2.7.2 Mirror tuning

This example demonstrates the conventions for lengths and microscopic positions introduced in Sect. 2.5. The top trace in Fig. 16 (generated here) depicts the phase change of a beam reflected by a beamsplitter as the function of the beam splitter tuning. By changing the tuning from \(0\) to \(180\degree\) the beam splitter is moved forward and shortens the path length by one wavelength, which by convention increases the light phase by \(360\degree\). On the other hand, if a length of a space is changed, the phase of the transmitted light is unchanged (for the default wavelength \(\Delta k = 0\)), as shown in the lower trace.

import finesse
from finesse.analysis.actions import Xaxis
import numpy as np
import matplotlib.pyplot as plt
finesse.init_plotting()

base = finesse.Model()
base.parse(
    """
    l l1 P=1                    # laser with P=1W at default frequency
    s s1 l1.p1 bs1.p1 L=1       # space of 1m length
    bs bs1                      # beam splitter as 'turning mirror', normal incidence
    s s2 bs1.p2 nothing1.p1 L=1 # another space of 1m length
    nothing nothing1            # a 'nothing' element to connect the detector

    ad ad_r nothing1.p1.i f=0   # amplitude detector at default frequency
    """
)

out = base.run(Xaxis(base.bs1.phi, 'lin', 0, 180, 100))
out2 = base.run(Xaxis(base.s1.L, 'lin', 1, 2, 100))

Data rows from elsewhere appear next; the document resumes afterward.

-- ==== Sys2Proof/Laws/PerInstr.lean ====
section
/-! SUPPORT. Every well-formed instruction decodes from its own word: one lemma for each constructor, over one lemma for each
format of R171. -/
namespace Sys2Proof.Laws.RoundTrip

set_option Elab.async false

/-- A well-formed instruction is what the decoder reads from its word. An event of the device has no word and is never well
formed. -/
def Statement (i : Instr) : Prop := i.wf = true → decodeWord (encode i) = .ok i

theorem bits_eq {w lo len : Nat} {x : BitVec len} (h : w / 2 ^ lo % 2 ^ len = x.toNat) : bits w lo len = x :=
  BitVec.eq_of_toNat_eq (by simp [bits, h])

theorem of_raw {x : Nat} {i : Instr} (r : decodeRaw x = .ok i) (h : i.wf = true) : decodeWord x = .ok i := by
  simp [decodeWord, r, h]

/-! The class of a word by its opcode (R170). -/

theorem decodeScalar_of {x c : Nat} (o : opcode x = c) (hc : c / 128 = 0) : decodeRaw x = decodeScalar x := by
  simp [decodeRaw, o, hc]

theorem decodeControl_of {x c : Nat} (o : opcode x = c) (hc : c / 128 = 1) : decodeRaw x = decodeControl x := by
  simp [decodeRaw, o, hc]

theorem decodeVecInt_of {x c : Nat} (o : opcode x / 4 = c) (hc : c / 32 = 2) : decodeRaw x = decodeVecInt x := by
  simp [decodeRaw, show opcode x / 128 = 2 by omega]

theorem decodeVecFloat_of {x c : Nat} (o : opcode x = c) (hc : c / 128 = 3) : decodeRaw x = decodeVecFloat x := by
  simp [decodeRaw, o, hc]

theorem decodeMatrix_of {x c : Nat} (o : opcode x = c) (hc : c / 128 = 4) : decodeRaw x = decodeMatrix x := by
  simp [decodeRaw, o, hc]

theorem decodeCopy_of {x c : Nat} (o : opcode x = c) (hc : c / 128 = 5) : decodeRaw x = decodeCopy x := by
  simp [decodeRaw, o, hc]

theorem decodeSync_of {x c : Nat} (o : opcode x = c) (hc : c / 128 = 6) : decodeRaw x = decodeSync x := by
  simp [decodeRaw, o, hc]

theorem decodeFloatSized_of {x c : Nat} (o : opcode x / 4 = c)
    (hc : c / 32 = 3 ∧ c ≠ 106 ∧ c ≠ 109 ∧ c ≠ 110 ∧ c ≠ 117 ∧ c ≠ 123 ∧ c ≠ 125) : decodeRaw x = decodeFloatSized x := by
  have : decodeRaw x = decodeVecFloat x := by simp [decodeRaw, show opcode x / 128 = 3 by omega]
  rw [this]
  unfold decodeVecFloat
  split <;> first | rfl | omega

/-! The fields of a word by its format (R171). -/

theorem fields0 {w : Nat} (c : Nat) (hc : c < 1024) 
    (h : w = c * 2097152) :
    opcode w = c ∧ fld w 0 21 = 0 := by
  refine ⟨?_, ?_⟩ <;> (try simp only [opcode, fld]) <;> omega

theorem fields1 {w : Nat} (c : Nat) (hc : c < 1024) (x0 : BitVec 5) (x1 : BitVec 5) (x2 : BitVec 5) (x3 : BitVec 3)
    (h : w = c * 2097152 + x0.toNat * 65536 + x1.toNat * 2048 + x2.toNat * 64 + x3.toNat * 8) :
    opcode w = c ∧ fld w 0 3 = 0 ∧ bits w 16 5 = x0 ∧ bits w 11 5 = x1 ∧ bits w 6 5 = x2 ∧ bits w 3 3 = x3 := by
  have := x0.isLt
  have := x1.isLt
  have := x2.isLt
  have := x3.isLt
  refine ⟨?_, ?_, bits_eq ?_, bits_eq ?_, bits_eq ?_, bits_eq ?_⟩ <;> (try simp only [opcode, fld]) <;> omega

theorem fields2 {w : Nat} (c : Nat) (hc : c < 1024) (x0 : BitVec 5) (x1 : BitVec 5) (x2 : BitVec 3)
    (h : w = c * 2097152 + x0.toNat * 65536 + x1.toNat * 2048 + x2.toNat * 8) :
    opcode w = c ∧ fld w 6 5 = 0 ∧ fld w 0 3 = 0 ∧ bits w 16 5 = x0 ∧ bits w 11 5 = x1 ∧ bits w 3 3 = x2 := by
  have := x0.isLt
  have := x1.isLt
  have := x2.isLt
  refine ⟨?_, ?_, ?_, bits_eq ?_, bits_eq ?_, bits_eq ?_⟩ <;> (try simp only [opcode, fld]) <;> omega

theorem fields3 {w : Nat} (c : Nat) (hc : c < 1024) (x0 : BitVec 5) (x1 : BitVec 5) (x2 : BitVec 11)
    (h : w = c * 2097152 + x0.toNat * 65536 + x1.toNat * 2048 + x2.toNat) :
    opcode w = c ∧ bits w 16 5 = x0 ∧ bits w 11 5 = x1 ∧ bits w 0 11 = x2 := by
  have := x0.isLt
  have := x1.isLt
  have := x2.isLt
  refine ⟨?_, bits_eq ?_, bits_eq ?_, bits_eq ?_⟩ <;> (try simp only [opcode, fld]) <;> omega

theorem fields4 {w : Nat} (c : Nat) (hc : c < 1024) (x0 : BitVec 5) (x1 : BitVec 5) (x2 : BitVec 6)
    (h : w = c * 2097152 + x0.toNat * 65536 + x1.toNat * 2048 + x2.toNat) :
    opcode w = c ∧ fld w 6 5 = 0 ∧ bits w 16 5 = x0 ∧ bits w 11 5 = x1 ∧ bits w 0 6 = x2 := by
  have := x0.isLt
  have := x1.isLt
  have := x2.isLt
  refine ⟨?_, ?_, bits_eq ?_, bits_eq ?_, bits_eq ?_⟩ <;> (try simp only [opcode, fld]) <;> omega

theorem fields5 {w : Nat} (c : Nat) (hc : c < 1024) (x0 : BitVec 5) (x1 : BitVec 16)
    (h : w = c * 2097152 + x0.toNat * 65536 + x1.toNat) :
    opcode w = c ∧ bits w 16 5 = x0 ∧ bits w 0 16 = x1 := by
  have := x0.isLt
  have := x1.isLt
  refine ⟨?_, bits_eq ?_, bits_eq ?_⟩ <;> (try simp only [opcode, fld]) <;> omega

theorem fields6 {w : Nat} (c : Nat) (hc : c < 1024) (x0 : BitVec 5) (x1 : BitVec 5) (x2 : BitVec 2) (x3 : BitVec 9)
    (h : w = c * 2097152 + x0.toNat * 65536 + x1.toNat * 2048 + x2.toNat * 512 + x3.toNat) :
    opcode w = c ∧ bits w 16 5 = x0 ∧ bits w 11 5 = x1 ∧ bits w 9 2 = x2 ∧ bits w 0 9 = x3 := by
  have := x0.isLt
  have := x1.isLt
  have := x2.isLt
  have := x3.isLt
  refine ⟨?_, bits_eq ?_, bits_eq ?_, bits_eq ?_, bits_eq ?_⟩ <;> (try simp only [opcode, fld]) <;> omega

theorem fields7 {w : Nat} (c : Nat) (hc : c < 1024) (x0 : BitVec 5) (x1 : BitVec 5) (x2 : BitVec 3) (x3 : BitVec 2) (x4 : BitVec 6)
    (h : w = c * 2097152 + x0.toNat * 65536 + x1.toNat * 2048 + x2.toNat * 256 + x3.toNat * 64 + x4.toNat) :
    opcode w = c ∧ bits w 16 5 = x0 ∧ bits w 11 5 = x1 ∧ bits w 8 3 = x2 ∧ bits w 6 2 = x3 ∧ bits w 0 6 = x4 := by
  have := x0.isLt
  have := x1.isLt
  have := x2.isLt
  have := x3.isLt
  have := x4.isLt
  refine ⟨?_, bits_eq ?_, bits_eq ?_, bits_eq ?_, bits_eq ?_, bits_eq ?_⟩ <;> (try simp only [opcode, fld]) <;> omega

theorem fields8 {w : Nat} (c : Nat) (hc : c < 1024) (x0 : BitVec 4) (x1 : BitVec 5) (x2 : BitVec 8) (x3 : BitVec 2)
    (h : w = c * 2097152 + x0.toNat * 131072 + x1.toNat * 4096 + x2.toNat * 16 + x3.toNat * 4) :
    opcode w = c ∧ fld w 0 2 = 0 ∧ bits w 17 4 = x0 ∧ bits w 12 5 = x1 ∧ bits w 4 8 = x2 ∧ bits w 2 2 = x3 := by
  have := x0.isLt
  have := x1.isLt
  have := x2.isLt
  have := x3.isLt
  refine ⟨?_, ?_, bits_eq ?_, bits_eq ?_, bits_eq ?_, bits_eq ?_⟩ <;> (try simp only [opcode, fld]) <;> omega

theorem fields9 {w : Nat} (c : Nat) (hc : c < 1024) (x0 : BitVec 5) (x1 : BitVec 4) (x2 : BitVec 2) (x3 : BitVec 6)
    (h : w = c * 2097152 + x0.toNat * 65536 + x1.toNat * 2048 + x2.toNat * 64 + x3.toNat) :
    opcode w = c ∧ fld w 15 1 = 0 ∧ fld w 8 3 = 0 ∧ bits w 16 5 = x0 ∧ bits w 11 4 = x1 ∧ bits w 6 2 = x2 ∧ bits w 0 6 = x3 := by
  have := x0.isLt
  have := x1.isLt
  have := x2.isLt
  have := x3.isLt
  refine ⟨?_, ?_, ?_, bits_eq ?_, bits_eq ?_, bits_eq ?_, bits_eq ?_⟩ <;> (try simp only [opcode, fld]) <;> omega

theorem fields10 {w : Nat} (c : Nat) (hc : c < 1024) (x0 : BitVec 21)
    (h : w = c * 2097152 + x0.toNat) :
    opcode w = c ∧ bits w 0 21 = x0 := by
  have := x0.isLt
  refine ⟨?_, bits_eq ?_⟩ <;> (try simp only [opcode, fld]) <;> omega

theorem fields11 {w : Nat} (c : Nat) (hc : c < 1024) (x0 : BitVec 5)
    (h : w = c * 2097152 + x0.toNat * 2048) :
    opcode w = c ∧ fld w 16 5 = 0 ∧ fld w 0 11 = 0 ∧ bits w 11 5 = x0 := by
  have := x0.isLt
  refine ⟨?_, ?_, ?_, bits_eq ?_⟩ <;> (try simp only [opcode, fld]) <;> omega

theorem fields12 {w : Nat} (c : Nat) (hc : c < 1024) (x0 : BitVec 3) (x1 : BitVec 16)
    (h : w = c * 2097152 + x0.toNat * 262144 + x1.toNat) :
    opcode w = c ∧ fld w 16 2 = 0 ∧ bits w 18 3 = x0 ∧ bits w 0 16 = x1 := by
  have := x0.isLt
  have := x1.isLt
  refine ⟨?_, ?_, bits_eq ?_, bits_eq ?_⟩ <;> (try simp only [opcode, fld]) <;> omega

theorem fields13 {w : Nat} (c : Nat) (hc : c < 1024) (x0 : BitVec 4) (x1 : BitVec 1) (x2 : BitVec 16)
    (h : w = c * 2097152 + x0.toNat * 131072 + x1.toNat * 65536 + x2.toNat) :
    opcode w = c ∧ bits w 17 4 = x0 ∧ bits w 16 1 = x1 ∧ bits w 0 16 = x2 := by
  have := x0.isLt
  have := x1.isLt
  have := x2.isLt
  refine ⟨?_, bits_eq ?_, bits_eq ?_, bits_eq ?_⟩ <;> (try simp only [opcode, fld]) <;> omega

theorem fields14 {w : Nat} (c : Nat) (hc : c < 1024) (x0 : BitVec 2) (x1 : BitVec 2) (x2 : BitVec 16)
    (h : w = c * 2097152 + x0.toNat * 524288 + x1.toNat * 65536 + x2.toNat) :
    opcode w = c ∧ fld w 18 1 = 0 ∧ bits w 19 2 = x0 ∧ bits w 16 2 = x1 ∧ bits w 0 16 = x2 := by
  have := x0.isLt
  have := x1.isLt
  have := x2.isLt
  refine ⟨?_, ?_, bits_eq ?_, bits_eq ?_, bits_eq ?_⟩ <;> (try simp only [opcode, fld]) <;> omega

theorem fields15 {w : Nat} (c : Nat) (hc : c < 1024) (x0 : BitVec 5) (x1 : BitVec 8)
    (h : w = c * 2097152 + x0.toNat * 65536 + x1.toNat * 256) :
    opcode w = c ∧ fld w 0 8 = 0 ∧ bits w 16 5 = x0 ∧ bits w 8 8 = x1 := by
  have := x0.isLt
  have := x1.isLt
  refine ⟨?_, ?_, bits_eq ?_, bits_eq ?_⟩ <;> (try simp only [opcode, fld]) <;> omega

theorem fields16 {w : Nat} (c : Nat) (hc : c < 1024) (x0 : BitVec 16)
    (h : w = c * 2097152 + x0.toNat) :
    opcode w = c ∧ fld w 16 5 = 0 ∧ bits w 0 16 = x0 := by
  have := x0.isLt
  refine ⟨?_, ?_, bits_eq ?_⟩ <;> (try simp only [opcode, fld]) <;> omega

fig, ax = plt.subplots(2, 1, figsize=(8, 7))
ax[0].plot(out.x1, np.degrees(np.angle(out['ad_r'])))
ax[0].set_xlabel(r'phi (bs1) [$\degree$]')
ax[0].set_ylabel(r'Phase [$\degree$]')

ax[1].plot(out2.x1, np.degrees(np.angle(out2['ad_r'])))
ax[1].set_xlabel(r'L (s1) [m]')
ax[1].set_ylabel(r'Phase [$\degree$]')
plt.show()